Your assignment: Retype, without any change, the first line of the records and every line after it through the one containing "def trainStateOf (d".

(Saved entries)
/-- R332: the forwarded clock is back in tolerance, within ±200 ppm; where no clock parent is missing, nothing else
follows. -/
noncomputable def clkRestored (n : PortNo) : Effect :=
  { cmd := .clkOkRestored n, pre := fun d => (port d n).lane.phase != 1 && d.time.isGm && d.time.parent.isNone
    post := fun d d' => ∃ v : Int, -20000 ≤ v ∧ v ≤ 20000
      ∧ d' = updLane n (fun l => { l with clkOk := true, fclk := some v }) { d with free := d.free + 1 } }

/-! ### Bring-up (R333 to R337) -/

/-- R327, R328: TRAIN_STATE of a port. -/
def trainStateOf (d : Dev) (n : Nat) : Output :=
  frameOut n 6 (toLe 1 ((port d n).lane.phase + 16 * rxrOf (port d n).lane + 64 * b2n (port d n).lane.half) ++ toLe 1 (txaOf (port d n).lane))

/-- R327: TRAIN_STATE is sent outside service and during a retrain. -/
noncomputable def trainStateSend (n : PortNo) : Completion :=
  { cmd := .trainStateSend n, pre := fun d => hears d n && ((port d n).state == 0 || (port d n).lane.phase != 5)
    post := fun d => emit (trainStateOf d n) d }

/-- R328: a TRAIN_STATE frame of the peer. -/
def trainStateFrame (phase rxr half txa : Nat) : Frame := frameOk 6 (toLe 1 (phase + 16 * rxr + 64 * half) ++ toLe 1 txa)

/-- R334: what the peer's TRAIN_STATE shows is kept. -/
noncomputable def trainStateHeard (n : PortNo) (phase rxr half txa : Nat) : Completion :=
  { cmd := .trainState n (trainStateFrame phase rxr half txa)
    pre := fun d => hears d n && decide (phase < 8) && decide (rxr < 4) && decide (half < 2) && decide (txa < 4) && (port d n).lane.phase != 3
    post := updLane n (fun l => { l with peerPhase := phase, peerRxr := rxr }) }

/-- R334: with both ends ready on every lane in use, a port in EQUALISE goes on to ALIGN. -/
noncomputable def trainStateAligns (n : PortNo) (half txa : Nat) : Completion :=
  { cmd := .trainState n (trainStateFrame 3 3 half txa)
    pre := fun d => hears d n && decide (half < 2) && decide (txa < 4) && (port d n).state == 0 && (port d n).lane.phase == 3
      && (port d n).lane.lanes == 3 && !(port d n).lane.onePeer && (port d n).lane.ends.map (·.ready) == [true, true]
    post := updLane n (fun l =>
      { l with peerPhase := 3, peerRxr := 3, phase := 4, ends := l.ends.map (fun e => { e with locked := false }) }) }

/-- R328, R335: IDENTITY of a port. -/
def identityOf (d : Dev) (n : Nat) : Output :=
  let c := fld d (LANE n + 0x020)
  frameOut n 8 (toLe 3 (d.rtr.da + n * 2 ^ 17)
    ++ toLe 1 ((port d n).role + 4 * b2n d.rtr.daValid + 8 * c 0 1 + 16 * (1 - c 1 1)) ++ toLe 1 (fld d (GLB + 0x020) 0 8) ++ [0] ++ toLe 8 d.nv.serial)

/-- R335: IDENTITY is sent until the peer is seen in EQUALISE. -/
noncomputable def identitySend (n : PortNo) : Completion :=
  { cmd := .identitySend n
    pre := fun d => hears d n && ((port d n).lane.phase == 2 || ((port d n).lane.phase == 3 && decide ((port d n).lane.peerPhase < 3)))
    post := fun d => emit (identityOf d n) d }

/-- R328: an IDENTITY frame of the peer. -/
def identityFrame (da pn role valid halfOk two pers serial : Nat) : Frame :=
  frameOk 8 (toLe 3 (da + pn * 2 ^ 17) ++ toLe 1 (role + 4 * valid + 8 * halfOk + 16 * two) ++ toLe 1 pers ++ [0] ++ toLe 8 serial)

/-- The fields of an IDENTITY are in their ranges. -/
def identityFits (da pn role halfOk two pers serial : Nat) : Bool :=
  decide (da < 2 ^ 17) && decide (pn < 128) && decide (role < 4) && decide (halfOk < 2) && decide (two < 2) && decide (pers < 256)
    && decide (serial < 2 ^ 64)

/-- R28: a LOCAL neighbour is another device of the group, a GLOBAL one is in another group, a LOOP one is the device
itself; the ports are not one and the same (R340). -/
def mayNeighbour (d : Dev) (n da pn : Nat) : Bool :=
  let own := d.rtr.da
  d.rtr.daValid && (da * 128 + pn != own * 128 + n)
    && (match (port d n).role with
      | 0 => da / 64 == own / 64 && da != own
      | 1 => da / 64 != own / 64
      | _ => da == own)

Answer box:
/-- R332: the forwarded clock is back in tolerance, within ±200 ppm; where no clock parent is missing, nothing else
follows. -/
noncomputable def clkRestored (n : PortNo) : Effect :=
  { cmd := .clkOkRestored n, pre := fun d => (port d n).lane.phase != 1 && d.time.isGm && d.time.parent.isNone
    post := fun d d' => ∃ v : Int, -20000 ≤ v ∧ v ≤ 20000
      ∧ d' = updLane n (fun l => { l with clkOk := true, fclk := some v }) { d with free := d.free + 1 } }

/-! ### Bring-up (R333 to R337) -/

/-- R327, R328: TRAIN_STATE of a port. -/
def trainStateOf (d : Dev) (n : Nat) : Output :=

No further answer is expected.